Edna, the Inebriate Woman is a British television drama written by Jeremy Sandford Play for Today 21 October 1971.

Jeremy Sandford, who had previously written Cathy Come Home, researched the play by living rough himself for two weeks. A great deal of the dialogue and the incidents in the play come from the book, Down and Out in Britain published by Jeremy Sandford in 1971; although the majority of the speakers in the book are male, Jeremy Sandford puts much of their speech into the mouth of the female character.

The filmed drama features one of the few acting roles (as a tramp) of British actor Vivian MacKerrell, the real-life inspiration for the character Withnail in Withnail and I.

And a young Dot Cotton.

At the 1972 British Academy Television Awards, the play won the Best Drama Production category, with Patricia Hayes receiving the award for Best Actress.

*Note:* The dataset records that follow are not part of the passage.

/-- Forward a token frame that the node consumes too (R144). Its units stay with what consumes it, and with the copy where that still waits then
(R164, releaseToken). -/
def forwardCopy (p : Port) (typ : BitVec 4) (f : RxFrame) : Prog :=
  sendInTime p.opposite
    { typ := typ, dst := f.dst, src := f.src, seq := 0, aux := f.aux, win := f.win, payload := f.payload, resends := 0, holds := none }

/-- Where an accepted frame goes (Table 4-5, R146). -/
inductive Way where
  | consume
  | forward
  | both
  | discard
  deriving DecidableEq, Repr

/-- The way of a frame by its port of arrival, its DST and the node's address (Table 4-5, R146). -/
def wayOf (addr : Nat) (p : Port) (dst : Nat) : Way :=
  if dst = 0 then .consume
  else if addr = 0 then .forward
  else if dst = addr then .consume
  else
    match p with
    | .up => if addr + 1 ≤ dst ∧ dst ≤ 32 then .forward else if dst = 0x3F then .both else .discard
    | .dn => if 1 ≤ dst ∧ dst ≤ addr - 1 then .forward else .discard

/-- Route an accepted frame (R144). What consumes it releases its buffer too. -/
def routeFrame (p : Port) (typ : BitVec 4) (f : RxFrame) (consume : Prog) : Prog :=
  .look fun s =>
    match wayOf s.link.addr.toNat p f.dst.toNat with
    | .consume => .seq consume (releaseFrame p typ f)
    | .forward => forwardFrame p typ f
    | .both => .seq consume (forwardFrame p typ f)
    | .discard => .seq (setFlag .misroute) (releaseFrame p typ f)

/-- A frame of a class 0 TYPE arrives. -/
def receiveFrame (p : Port) (typ : BitVec 4) (f : RxFrame) (consume : Prog) : Prog :=
  acceptFrame p typ f (routeFrame p typ f consume)

/-- What a resend puts onto the lanes: the frames in order, each after a SEQSYNC where SEQs before it have been abandoned, and one at
the end where the last ones have (R154, R156). `exp` is the SEQ that the receiver expects. -/
def resendItems (exp last : Byte) : List TxFrame → List WireItem
  | [] => if exp = last then [] else [.set ⟨0x32, [last, last - exp, 0, 0, 0]⟩]
  | f :: t =>
    (if f.seq = exp then [.frame f] else [.set ⟨0x32, [f.seq, f.seq - exp, 0, 0, 0]⟩, .frame f]) ++ resendItems (f.seq + 1) last t

/-- The waiting sets that leave before what a resend puts onto the lanes: where that begins with or holds a SEQSYNC, those of its rank or an
earlier one (R136, R187). -/
def PortSt.ahead (q : PortSt) (items : List WireItem) : List OSet :=
  if items.any (fun i => match i with
    | .set _ => true
    | _ => false)
  then q.osets.filter fun o => decide (osetRank o.typ.toNat ≤ 3) else []

/-- A port puts items onto its lanes, behind the sets that go first. -/
def PortSt.putOut (q : PortSt) (items : List WireItem) : PortSt :=
  { q with
    sent := q.sent ++ (q.ahead items).map WireItem.set ++ items
    osets := if (q.ahead items).isEmpty then q.osets else q.osets.filter fun o => decide (3 < osetRank o.typ.toNat) }

/-- Whether a SEQ lies at or after another, among the 128 that follow it (R152, R154). -/
def seqReaches (a b : Byte) : Bool := decide ((b - a).toNat < 128)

The play deals with an elderly woman, Edna (Patricia Hayes), who wanders through life in an alcoholic haze without a home, a job or any money. A rambling, pathetic yet defiant woman, Edna sleeps rough and begs for food and shelter and the drama follows her progress as she moves from hostel to hostel, going to a psychiatric ward and then prison along the way. At the end a small home for homeless women run by Josie Quinn (Barbara Jefford) of a Christian charity 'Jesus Saves' is closed down after an inquiry following the complaints of neighbours. Edna and the other women are on the road again.